-- ==== Sys2Proof/Machine/Functions.lean ====
section
/-! DEFINITION. The meanings of the FN rows: the two updates and the dispatch change the state as their rules say, the pure
functions return their value. -/

namespace Sys2Proof.Machine

/-- `DECODER_UPDATE` (R120). -/
def execDecoderUpdate (now : U32) (level : Bool) (s : State) : Answer := decoderUpdate now level s

/-- `RECEIVING_DISPATCH` (R122). -/
def execReceivingDispatch (now : U32) (level : Bool) (s : State) : Answer := .next (receivingArm now level s)

/-- `SCHEDULER_UPDATE` (R175). -/
def execSchedulerUpdate (now : U32) (s : State) : Answer := .next (schedulerUpdate now s)

/-- `COMP_MARK` (R140). -/
def execCompMark (d : U32) (s : State) : Answer := .next (s.setResult (.word (compMark s.cfg d)))

/-- `COMP_SPACE` (R141). -/
def execCompSpace (d : U32) (s : State) : Answer := .next (s.setResult (.word (compSpace s.cfg d)))

/-- `IN_WINDOW` (R142). -/
def execInWindow (c e : Nat) (s : State) : Answer := .next (s.setResult (.truth (inWindow s.cfg c e)))

/-- `MATCHES_MARK` (R143). -/
def execMatchesMark (d : U32) (e : Nat) (s : State) : Answer := .next (s.setResult (.truth (matchesMark s.cfg d e)))

/-- `MATCHES_SPACE` (R144). -/
def execMatchesSpace (d : U32) (e : Nat) (s : State) : Answer := .next (s.setResult (.truth (matchesSpace s.cfg d e)))

/-- `DECODE` (R159): `Decode(buf, n, last)` with `entries` for `buf[0 .. n − 1]`. DESIGN CHOICE (log entry 28):
R150 bounds `n` by `BUF_CAPACITY`; a longer list is decoded by the same steps. -/
def execNecDecode (entries : List U32) (last : Option Command) (s : State) : Answer :=
  .next (s.setResult (.command (decodeNec s.cfg entries last)))

end Sys2Proof.Machine
end

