-- ==== Sys2Proof/Machine/HostOps.lean ====
section
/-! DEFINITION. The meanings of the host operations (R128, R170 to R172) and of the tick (R110). -/

namespace Sys2Proof.Machine

/-- `TICK` (R110, R118). -/
def execTick (irIn : Bool) (missed : Nat) (s : State) : Answer := tickPass irIn missed s

/-- `CONFIGURE` (R170). -/
def execConfigure (capacity : Nat) (s : State) : Answer := configureOp capacity s

/-- `ADD` (R171). -/
def execAdd (pin : PinId) (s : State) : Answer := addOp pin s

/-- `SET_TARGET` (R172). -/
def execSetTarget (index value : Int) (s : State) : Answer := .next (setTargetOp index value s)

/-- `ON_RECEIVE` (R128). -/
def execOnReceive (handler : Handler) (s : State) : Answer := .next (registerHandler handler s)

end Sys2Proof.Machine
end

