-- ==== Sys2Proof/Tests/Slice0.lean ====
section
/-! SUPPORT. Tests of one step each, with results from the spec's own tables and vectors (95_test_vectors.md and the
rules named), the decoding of every row that has a stimulus, the ill-formed terms that `wellFormed` refuses, and for every
obligation with hypotheses a state and operands that meet them. -/

namespace Sys2Proof.Tests

open Sys2Proof.Machine
open Host (Outcome)

/-! ### Helpers -/

/-- The next state of an answer. -/
def after (o : Answer) : Option State :=
  match o with
  | .next s => some s
  | .fault _ => none
  | .refused _ => none

/-- What an answer returned. -/
def returned (o : Answer) : Option Result := (after o).map State.result

/-- Why an answer is none. -/
def refusal (o : Answer) : Option Refusal :=
  match o with
  | .next _ => none
  | .fault _ => none
  | .refused r => some r

/-- The state after reset, under other values of the configuration. -/
def resetWith (cfg : Config) : State := { State.reset with cfg := cfg }

/-- The default table of R93 (general knowledge, G1); only the tests that name it use it. -/
def remoteTable : List Byte :=
  [0x18#8, 0x52#8, 0x08#8, 0x5A#8, 0x1C#8, 0x45#8, 0x46#8, 0x47#8, 0x44#8]
    ++ [0x40#8, 0x43#8, 0x07#8, 0x15#8, 0x09#8, 0x19#8, 0x16#8, 0x0D#8]

/-- Reset under that table. -/
def remote : State := resetWith { defaultConfig with cmdTable := remoteTable }

/-- A channel on pin 9 just added at clock 0 (95_test_vectors.md P3). -/
def servo : Channel := { pin := 9#8, level := false, pulseTime := 1500#16, lastTransition := 0#32 }

/-- Reset, then `configure(1)` and `add(9)` (95_test_vectors.md W1). -/
def oneServo : State :=
  { State.reset with
    chCapacity := 1, ch := [servo], trace := [(0#32, .gpioMode 9#8 .output), (0#32, .gpioWrite 9#8 false)] }

/-- One tick into the header space of 95_test_vectors.md P4, a low tick presented next. -/
def midFrame : State :=
  { oneServo with
    clock := 9300#32, rxState := .receiving, buf := [(0, 9000#32)], bufIdx := 1, prevLevel := true, edgeRef := 9250#32
    inbox := [.op OpRequest.zero] }

/-- `Done` with a repeat frame recorded and `Up` cached (95_test_vectors.md P2, clock 129750). -/
def repeatDone : State :=
  { State.reset with
    clock := 129750#32, rxState := .done, buf := [(0, 9000#32), (1, 2250#32), (2, 550#32)], bufIdx := 3
    edgeRef := 119700#32, lastCmd := some 0x18#8 }

/-- The same with an empty cache (P2b). -/
def repeatDoneEmpty : State := { repeatDone with lastCmd := none }

/-- The same with one servo and a handler that makes `calls` on `Up`. -/
def handled (calls : List HandlerOp) : State :=
  { repeatDone with
    handlerSet := true, handler := [(0x18#8, calls)], chCapacity := 2, ch := [servo], trace := oneServo.trace }

/-- A wave in the first header mark: `Receiving`, the pin low, nothing recorded. -/
def inMark : State := { State.reset with clock := 300#32, rxState := .receiving, prevLevel := false, edgeRef := 250#32 }

/-- A full buffer of one slot, `Receiving`. -/
def full : State :=
  { resetWith { defaultConfig with bufCapacity := 1 } with
    rxState := .receiving, buf := [(0, 150#32)], bufIdx := 1, clock := 900#32, edgeRef := 750#32 }

/-! ### Well-formedness refuses -/

theorem test_ill_formed_symbols :
    wellFormed defaultConfig (.hdrMark 6849#32) = false ∧
    wellFormed defaultConfig (.hdrSpace 3274#32) = false ∧
    wellFormed defaultConfig (.rptSpace 2713#32) = false ∧
    wellFormed defaultConfig (.bitMark 801#32) = false ∧
    wellFormed defaultConfig (.oneSpace 1167#32) = false ∧
    wellFormed defaultConfig (.zeroSpace 601#32) = false := by decide

/-- Where windows overlap the symbol tested first takes the entry (R81): `TOL_PCT` 40 and 51. -/
theorem test_ill_formed_second_candidates :
    wellFormed { defaultConfig with tolPct := 40 } (.hdrSpace 2800#32) = false ∧
    wellFormed { defaultConfig with tolPct := 51 } (.zeroSpace 745#32) = false := by decide

theorem test_ill_formed_frames :
    wellFormed defaultConfig (.repeatFrame [9000#32, 2250#32]) = false ∧
    wellFormed defaultConfig (.repeatFrame [9000#32, 2250#32, 801#32]) = false ∧
    wellFormed defaultConfig (.dataFrame [9000#32, 4500#32, 560#32]) = false := by decide

/-- A payload that a `CMD` row selects is written as that row. -/
theorem test_ill_formed_payload : wellFormed defaultConfig (.necPayload 0xE718FF00#32) = false := by decide

/-- Operands wider than the ports (U9). -/
theorem test_ill_formed_operands :
    wellFormed defaultConfig (.configure 65536) = false ∧
    wellFormed defaultConfig (.setTarget (-1) 0) = false ∧
    wellFormed defaultConfig (.setTarget 65536 0) = false ∧
    wellFormed defaultConfig (.setTarget 0 32768) = false ∧
    wellFormed defaultConfig (.setTarget 0 (-32769)) = false := by decide

/-! ### Decoding -/

/-- R88, R93: `b3 b2 b1 b0` of address 0x00 and these command bytes, bit by bit. -/
theorem test_decode_up_to_digit1 :
    decodeTableWord 32 0b11100111000110001111111100000000 = some (.cmdUp 0x00#8 0xFF#8) ∧
    decodeTableWord 32 0b10101101010100101111111100000000 = some (.cmdDown 0x00#8 0xFF#8) ∧
    decodeTableWord 32 0b11110111000010001111111100000000 = some (.cmdLeft 0x00#8 0xFF#8) ∧
    decodeTableWord 32 0b10100101010110101111111100000000 = some (.cmdRight 0x00#8 0xFF#8) ∧
    decodeTableWord 32 0b11100011000111001111111100000000 = some (.cmdOk 0x00#8 0xFF#8) ∧
    decodeTableWord 32 0b10111010010001011111111100000000 = some (.cmdDigit1 0x00#8 0xFF#8) := by decide

/-- R88, R93: `b3 b2 b1 b0` of address 0x00 and these command bytes, bit by bit. -/
theorem test_decode_digit2_to_digit7 :
    decodeTableWord 32 0b10111001010001101111111100000000 = some (.cmdDigit2 0x00#8 0xFF#8) ∧
    decodeTableWord 32 0b10111000010001111111111100000000 = some (.cmdDigit3 0x00#8 0xFF#8) ∧
    decodeTableWord 32 0b10111011010001001111111100000000 = some (.cmdDigit4 0x00#8 0xFF#8) ∧
    decodeTableWord 32 0b10111111010000001111111100000000 = some (.cmdDigit5 0x00#8 0xFF#8) ∧
    decodeTableWord 32 0b10111100010000111111111100000000 = some (.cmdDigit6 0x00#8 0xFF#8) ∧
    decodeTableWord 32 0b11111000000001111111111100000000 = some (.cmdDigit7 0x00#8 0xFF#8) := by decide

/-- R88, R93: `b3 b2 b1 b0` of address 0x00 and these command bytes, bit by bit. -/
theorem test_decode_digit8_to_pound :
    decodeTableWord 32 0b11101010000101011111111100000000 = some (.cmdDigit8 0x00#8 0xFF#8) ∧
    decodeTableWord 32 0b11110110000010011111111100000000 = some (.cmdDigit9 0x00#8 0xFF#8) ∧
    decodeTableWord 32 0b11100110000110011111111100000000 = some (.cmdDigit0 0x00#8 0xFF#8) ∧
    decodeTableWord 32 0b11101001000101101111111100000000 = some (.cmdStar 0x00#8 0xFF#8) ∧
    decodeTableWord 32 0b11110010000011011111111100000000 = some (.cmdPound 0x00#8 0xFF#8) := by decide

/-- R98: `op_code` in bits 2 to 0, the operands where R41's ports carry them. -/
theorem test_decode_operations :
    decodeTableWord 8 0b00000000 = some (.tick false 0) ∧
    decodeTableWord 8 0b00000001 = some (.configure 0) ∧
    decodeTableWord 8 0b00000010 = some (.add 0#8) ∧
    decodeTableWord 8 0b00000011 = some (.setTarget 0 0) ∧
    decodeTableWord 8 0b00000100 = some (.onReceive []) ∧
    decodeTableWord 8 0b00000101 = none ∧ decodeTableWord 8 0b00000110 = none ∧
    decodeTableWord 8 0b00000111 = none := by decide

theorem test_decode_operands :
    decode defaultConfig (.op { OpRequest.zero with irIn := true, missed := 2 }) = .instr (.tick true 2) ∧
    decode defaultConfig (.op { OpRequest.zero with opCode := 1#3, opIndex := 2#16 }) = .instr (.configure 2) ∧
    decode defaultConfig (.op { OpRequest.zero with opCode := 2#3, opPin := 9#8 }) = .instr (.add 9#8) ∧
    decode defaultConfig (.op { OpRequest.zero with opCode := 3#3, opIndex := 1#16, opValue := 0x8000#16 })
      = .instr (.setTarget 1 (-32768)) ∧
    decode defaultConfig (.op { OpRequest.zero with opCode := 4#3, handler := [(0x18#8, [.add 3#8])] })
      = .instr (.onReceive [(0x18#8, [.add 3#8])]) := by decide

/-- R88: no `CMD` row has these bits 31 to 16. -/
theorem test_decode_payload :
    decodeTableWord 32 0b11100110000110001111111100000000 = some (.necPayload 0xE618FF00#32) := by decide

» What the exercise asks
Send back an exact copy of only the lines from the line with "(95_test_vectors.md W1). -/" up to and including the line with "chCapacity := 1, ch" in the data above.

» Exercise answer
/-- Reset, then `configure(1)` and `add(9)` (95_test_vectors.md W1). -/
def oneServo : State :=
  { State.reset with
    chCapacity := 1, ch := [servo], trace := [(0#32, .gpioMode 9#8 .output), (0#32, .gpioWrite 9#8 false)] }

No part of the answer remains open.